Prosecutors say the 55-year-old Mount Jackson, Va. resident collected a total of $314,744.
She is scheduled to be sentenced May 12 on a charge of theft of public funds. She faces a maximum of 10 years in prison and three years of probation.
A listed number for Hammack was not in service.
Mississippi
Court orders new trial in '05 Oxford slaying
JACKSON, Miss. (AP) -- The Mississippi Supreme Court has denied a request by state prosecutors for a rehearing in the case of David Jackson Williams, who was convicted in 2007 and sentenced to life in prison for killing a college student two years earlier in Oxford.
In November, in a 5-4 decision, the Supreme Court ordered a new trial, ruling that the trial judge erred in not instructing the jury on Williams' defense of assisted suicide.
The state asked for a rehearing on the matter. The Supreme Court denied that request Thursday.
Williams was convicted in Lafayette County Circuit Court in the death of Demetria Bracey of Jackson.
Williams and Bracey were students at the University of Mississippi. He claimed the stabbing death was part of a mutual suicide pact.
Oregon
Man sentenced to life in fatal church shooting
EUGENE, Ore. (AP) -- A judge in Eugene, Ore., has sentenced a Lowell man to life in prison for shooting to death his wife's ex-husband inside his community's Kingdom Hall of Jehovah's Witnesses.
The Register-Guard reports that Robert Riley Gonzales was sentenced Thursday in the death last May of Ken Mort, of Fall Creek.
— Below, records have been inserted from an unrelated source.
-- ==== Sys2Proof/Machine/Store.lean ====
section
/-! DEFINITION. The block allocator of the frame store: placement, shrinking, regrowth, and bringing the allocations in line with
what the committed configuration asks (R253 to R256, R271, R272). -/

namespace Sys2Proof.Machine

open Sys2Proof

/-- Bytes of a block. -/
def blockBytes : Nat := 2097152
/-- Blocks of 2 MiB that n bytes need. -/
def blocksFor (n : Nat) : Nat := ceilDiv n blockBytes
/-- Local blocks of the pool on a channel (R253). -/
def poolLocal : Nat := 2032

/-- Does the allocator grant blocks of a channel: ONLINE or DEGRADED (Table 09.6)? -/
def Dev.chanOpen (d : Dev) (ch : Nat) : Bool := d.rd D.ChanStatus.STATE ch == 2 || d.rd D.ChanStatus.STATE ch == 3

/-- The frame store's sustained bandwidth, less 17.06 GB/s for each retired channel (Table 01.3); one that is tried again after RESTORE
counts once a set has passed (Table 09.6). -/
def Dev.storeCapacity (d : Dev) : Nat :=
  4368000 - 136480 * countIf (fun n => d.rd D.ChanStatus.STATE n == 6 || (nget d.chan {} n).restore) (List.range 32)

/-- Physical blocks that allocations hold or copies are filling. -/
def Dev.blocksInUse (d : Dev) : List Nat :=
  (d.store.alloc.map (fun a => a.2.blocks.filterMap id)).flatten ++ d.store.copying.map (fun c => c.target)

/-- The blocks of a channel the pool may hold: pool blocks not withdrawn, and reserve blocks standing in (R253, R274). -/
def Dev.candidates (d : Dev) (ch : Nat) : List Nat :=
  (List.range 2048).filterMap (fun l =>
    let b := 32 * l + ch
    if (if l < poolLocal then !d.store.withdrawn.contains b else d.store.subs.any (fun p => p.1 == b)) then some b else none)

/-- The lowest free block of a channel. -/
def Dev.lowestFree (d : Dev) (used : List Nat) (ch : Nat) : Option Nat :=
  if d.chanOpen ch then (d.candidates ch).find? (fun b => !used.contains b) else none

/-- Free pool blocks of a channel. -/
def Dev.freeOn (d : Dev) (ch : Nat) : Nat :=
  if d.chanOpen ch then
    let used := d.blocksInUse
    countIf (fun b => !used.contains b) (d.candidates ch)
  else 0

/-- Free pool blocks. -/
def Dev.freeBlocks (d : Dev) : Nat := sumOf d.freeOn (List.range 32)

/-- The rate placed on a channel: of each allocation the share its blocks there are of its blocks (log 16). -/
def Dev.chanRate (d : Dev) (ch : Nat) : Nat :=
  sumOf (fun a =>
    let held := a.2.blocks.filterMap id
    a.2.want.rate * countIf (fun b => b % 32 == ch) held / max 1 held.length) d.store.alloc

/-- The open channel with the least reserved rate, the lower number on a tie (R255). -/
def Dev.leastLoaded (d : Dev) : Nat :=
  (List.range 32).foldl (fun best ch =>
    if d.chanOpen ch ∧ (!d.chanOpen best ∨ d.chanRate ch < d.chanRate best) then ch else best) 0

/-- From a channel on, the first of k channels with a free block, and that block. -/
def Dev.nextFree (d : Dev) (used : List Nat) (ch : Nat) : Nat → Option Nat
  | 0 => none
  | k + 1 => match d.lowestFree used (ch % 32) with
    | some b => some b
    | none => d.nextFree used (ch + 1) k

/-- Up to n free blocks, the first on channel `ch` and each further on the next channel (R255). -/
def Dev.grabHw (d : Dev) (used : List Nat) (ch : Nat) : Nat → List Nat
  | 0 => []
  | n + 1 => match d.nextFree used ch 32 with
    | some b => b :: d.grabHw (b :: used) (b % 32 + 1) n
    | none => []

/-- The free blocks HOST_LIST names, in list order, each once (R278). -/
def Dev.hostFree (d : Dev) (used : List Nat) : List Nat → List Nat
  | [] => []
  | b :: t =>
    if b < 65536 ∧ d.chanOpen (b % 32) ∧ !used.contains b ∧ (d.candidates (b % 32)).contains b then b :: d.hostFree (b :: used) t
    else d.hostFree used t

/-- Up to n free blocks for a new allocation or a remap; `host` says whether they come from HOST_LIST (R278). -/
def Dev.grab (d : Dev) (host : Bool) (n : Nat) : List Nat :=
  if host then (d.hostFree d.blocksInUse d.store.hostList).take n else d.grabHw d.blocksInUse d.leastLoaded n

/-- Is allocation host-assisted (0x0E00.01 MODE)? -/
def Dev.hostAlloc (d : Dev) : Bool := d.rd D.Fs.MODE 0 == 1

/-- Blocks a commit group can be given. -/
def Dev.grantable (d : Dev) : Nat :=
  if d.hostAlloc then (d.hostFree d.blocksInUse d.store.hostList).length else d.freeBlocks

/-- Change the frame-store state. -/
def Dev.setStore (d : Dev) (f : StoreSt → StoreSt) : Dev := { d with store := f d.store }

/-- Blocks granted leave HOST_LIST, with the entries before them that were skipped (R278). -/
def Dev.spendHost (d : Dev) (got : List Nat) : Dev :=
  if d.hostAlloc then d.setStore (fun s => { s with hostList := s.hostList.filter (fun b => !got.contains b) }) else d

/-- Blocks an allocation holds. -/
def Alloc.held (a : Alloc) : Nat := (a.blocks.filterMap id).length
/-- SHRUNK (Table 09.15). -/
def Alloc.shrunk (a : Alloc) : Bool := decide (a.held < a.want.full)

/-- The lowest handle not in use. -/
def Dev.freeHandle (d : Dev) : Nat :=
  ((List.range 8192).find? (fun h => !d.store.alloc.any (fun a => a.1 == h))).getD 8191

/-- Store, change or remove (none) the allocation of a handle. -/
def Dev.putAlloc (d : Dev) (h : Nat) (a : Option Alloc) : Dev :=
  d.setStore (fun s => { s with alloc := match a with
    | some a => Assoc.insertAt natLt (Assoc.erase s.alloc h) h a
    | none => Assoc.erase s.alloc h })

/-- Blocks become allocated in segments a channel has masked: the mask is cleared (R264). -/
def Dev.unmask (d : Dev) (got : List Nat) : Dev :=
  d.each got (fun d b => d.wr D.ChanStatus.PASR_MASK (b % 32)
    (setBits (d.rd D.ChanStatus.PASR_MASK (b % 32)) (b / 32 / 256) 1 0))

/-! ## Reaching an allocation's bytes (R254, R269 to R271) -/

/-- Do the ranges hold n bytes from a? -/
def covered (l : List (Nat × Nat)) (a n : Nat) : Bool := l.any (fun p => decide (p.1 ≤ a) && decide (a + n ≤ p.2))

/-- Add a range to a set of ranges, joining those it touches. -/
def cover (l : List (Nat × Nat)) (a b : Nat) : List (Nat × Nat) :=
  let hit := l.filter (fun p => decide (p.1 ≤ b) && decide (a ≤ p.2))
  (hit.foldl (fun x p => min x p.1) a, hit.foldl (fun x p => max x p.2) b) :: l.filter (fun p => !(decide (p.1 ≤ b) && decide (a ≤ p.2)))

/-- Is a read of n bytes at an offset of a logical block poisoned: the block is unmapped, or LOST and not written again there
(R269, R271, R273)? -/
def Alloc.poison (a : Alloc) (l off n : Nat) : Bool :=
  (a.blocks.getD l none).isNone ||
    (match a.lost.find? (fun p => p.1 == l) with | some p => !covered p.2 off n | none => false)

/-- The owner has written n bytes at an offset of a logical block: LOST clears once all 2 MiB are written (R269). -/
def Alloc.wrote (a : Alloc) (l off n : Nat) : Alloc :=
  let upd := a.lost.map (fun p => if p.1 = l then (p.1, cover p.2 off (off + n)) else p)
  { a with lost := upd.filter (fun p => !(p.1 == l && covered p.2 0 blockBytes)) }

/-- The physical address of an offset of a logical block (R254). -/
def Alloc.addr (a : Alloc) (l off : Nat) : Option Nat := (a.blocks.getD l none).map (fun b => b * blockBytes + off)

/-- An owner writes bytes within one logical block: a write of an unmapped block is dropped (R271), a write during a copy goes to
both places (R270). -/
def Dev.storePut (d : Dev) (h l off : Nat) (bytes : List Nat) : Dev :=
  match Assoc.find d.store.alloc h with
  | none => d
  | some a =>
    match a.addr l off with
    | none => d
    | some p =>
      let both := (d.store.copying.filter (fun c => c.handle == h && c.logical == l)).map (fun c => (c.target * blockBytes + off, bytes))
      { d.putAlloc h (some (a.wrote l off bytes.length)) with memQ := d.memQ ++ (p, bytes) :: both }

/-- An owner writes bytes from an offset of its whole allocation; `k` bounds the blocks it crosses. -/
def Dev.storeSpan (d : Dev) (h : Nat) : Nat → Nat → List Nat → Dev
  | 0, _, _ => d
  | k + 1, off, bytes =>
    let room := blockBytes - off % blockBytes
    let d := d.storePut h (off / blockBytes) (off % blockBytes) (bytes.take room)
    if bytes.length ≤ room then d else d.storeSpan h k (off + room) (bytes.drop room)

/-- A flow layer's store is released: it behaves as if it had never captured content (R273, R333). -/
def Dev.layerGone (d : Dev) (e : Nat) : Dev :=
  let x := nget d.layer {} e
  ({ d with layer := nput d.layer {} e { x with ready := [], prev := none } }.flag D.LayerStatus.UNBACKED e true).raise Src.CMP_SURFACE_LOST e

/-- What an owner shows when its allocation's content is lost or the allocation is released (Table 09.7, R300, R333): a held
frame ceases to exist; a frame synchroniser released whole waits for its first frame; a surface is marked. -/
def Dev.ownerLost (d : Dev) (w : Want) (held : Nat) : Dev :=
  if w.cls = 3 ∨ w.cls = 4 then d.setHoldReady w.owner false
  else if w.cls = 2 ∧ w.tag = 1 then d.raise Src.CMP_VENEER_LOST w.owner
  else if w.cls = 2 then (if held = 0 then d.layerGone w.owner else d)
  else if w.cls = 5 ∧ held = 0 then
    let x := nget d.tile {} w.owner
    { d with tile := nput d.tile {} w.owner (if w.tag = 0 then { x with a := { x.a with waits := true, frames := [] } } else { x with b := { x.b with waits := true, frames := [] } }) }
  else d

/-- Where cell n of a pool lies: the ring holds whole cells of 288 bytes. -/
def poolOffset (blocks n : Nat) : Nat := n % max 1 (blocks * blockBytes / 288) * 288

/-- The logical blocks of an allocation, those with the oldest content first. -/
def Dev.byAge (d : Dev) (a : Alloc) : List Nat :=
  let n := a.blocks.length
  if a.want.cls = 1 then
    let l := poolOffset a.want.full (nget d.pool {} a.want.owner).first / blockBytes
    (List.range n).map (fun i => (l + i) % n)
  else List.range n

/-- The oldest cells of a pool go with the blocks that held them (R271). -/
def Dev.poolLoses (d : Dev) (w : Want) (gone : List Nat) : Dev :=
  let x := nget d.pool {} w.owner
  let k := ((List.range x.cells.length).takeWhile (fun i =>
    let o := poolOffset w.full (x.first + i)
    gone.contains (o / blockBytes) || gone.contains ((o + 287) / blockBytes))).length
  { d with pool := nput d.pool {} w.owner { x with cells := x.cells.drop k, first := x.first + k } }

/-- An allocation gives up blocks (R271): the oldest k of those it holds. -/
def Dev.giveUp (d : Dev) (h k : Nat) : Dev :=
  match Assoc.find d.store.alloc h with
  | none => d
  | some a =>
    let drop := ((d.byAge a).filter (fun l => (a.blocks.getD l none).isSome)).take k
    let a' := { a with blocks := (List.range a.blocks.length).map (fun l => if drop.contains l then none else a.blocks.getD l none) }
    let d := if a.want.cls = 1 then d.poolLoses a.want drop else d
    ((d.putAlloc h (some a')).ownerLost a.want a'.held).sat D.Fs.SHRINK_EVENTS 0 1

/-- One stage of the shrink order (R271): classes, and whether allocations are released whole or cut to their least size. -/
def Dev.shrinkStage (d : Dev) (cls : List Nat) (whole : Bool) (need : Nat) : Dev :=
  (d.store.alloc.reverse.filter (fun a => cls.contains a.2.want.cls)).foldl (fun d e =>
    let free := d.freeBlocks
    let spare := if whole then e.2.held else e.2.held - e.2.want.min
    if need ≤ free ∨ spare = 0 then d
    else d.giveUp e.1 (if whole ∨ e.2.want.cls = 5 then spare else min spare (need - free))) d

/-- R271: free blocks in the shrink order until `need` blocks are free. FS_POOL_SHORT is raised at the first shrink. -/
def Dev.shrink (d : Dev) (need : Nat) : Dev :=
  if need ≤ d.freeBlocks then d
  else
    let d' := ((((d.shrinkStage [1] false need).shrinkStage [2] true need).shrinkStage [3, 4] true need).shrinkStage [5] false need)
      |>.shrinkStage [5] true need
    d'.raise Src.FS_POOL_SHORT 0

/-- The logical blocks of an allocation that are unmapped. -/
def Alloc.unmapped (a : Alloc) : List Nat := (List.range a.blocks.length).filter (fun i => (a.blocks.getD i none).isNone)

/-- Fill unmapped blocks of an allocation, those of a list, from the pool as far as it goes; a regrown block is LOST (R272). -/
def Dev.fillBlocks (d : Dev) (h : Nat) (ls : List Nat) (host lost : Bool) : Dev :=
  match Assoc.find d.store.alloc h with
  | none => d
  | some a =>
    let miss := a.unmapped.filter (fun i => ls.contains i)
    let got := d.grab host miss.length
    let put := miss.zip got
    let blocks := (List.range a.blocks.length).map (fun i => match put.find? (fun p => p.1 == i) with
      | some p => some p.2
      | none => a.blocks.getD i none)
    let d := (d.putAlloc h (some { a with blocks := blocks, lost := if lost then a.lost ++ (put.map (fun p => (p.1, []))) else a.lost })).unmask got
    if host then d.spendHost got else d

/-- Fill the unmapped blocks of an allocation from the pool as far as it goes. -/
def Dev.fillAlloc (d : Dev) (h : Nat) (host lost : Bool) : Dev :=
  match Assoc.find d.store.alloc h with
  | none => d
  | some a => d.fillBlocks h a.unmapped host lost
The 35-year-old Gonzales will have the chance for parole after 25 years.
Gonzales has pleaded guilty last week to murder and to four kidnapping charges for holding Mort and three other church elders against their will. Lane County Judge Karsten Rasmussen also sentenced him to another six years and 10 months on the kidnapping charges.
Prosecutors say the killing stemmed from bitterness over a disputed sexual abuse allegation against Gonzales.
Texas
Mentally ill man gets life for 2008 killing
DALLAS (AP) -- A Texas judge has ordered life in prison for a mentally ill man convicted of killing a woman he wrongly thought was his estranged wife.
Jurors in Dallas earlier Thursday convicted Juan Seghelmeble of murder in the 2008 death of a woman in Richardson who was stabbed 33 times. Gladys Rivera Reyes was walking home from work.
Seghelmeble asked the judge, not a jury, to sentence him. The Dallas Morning News reports Judge Gracie Lewis considered the man's diagnosis of paranoid schizophrenic, but also noted the "extreme nature" of the slaying.
Relatives say Seghelmeble was on disability for mental problems at the time of the killing.
The judge last week ruled Seghelmeble was competent, after questions about his ability to assist his attorney led to a mistrial days earlier.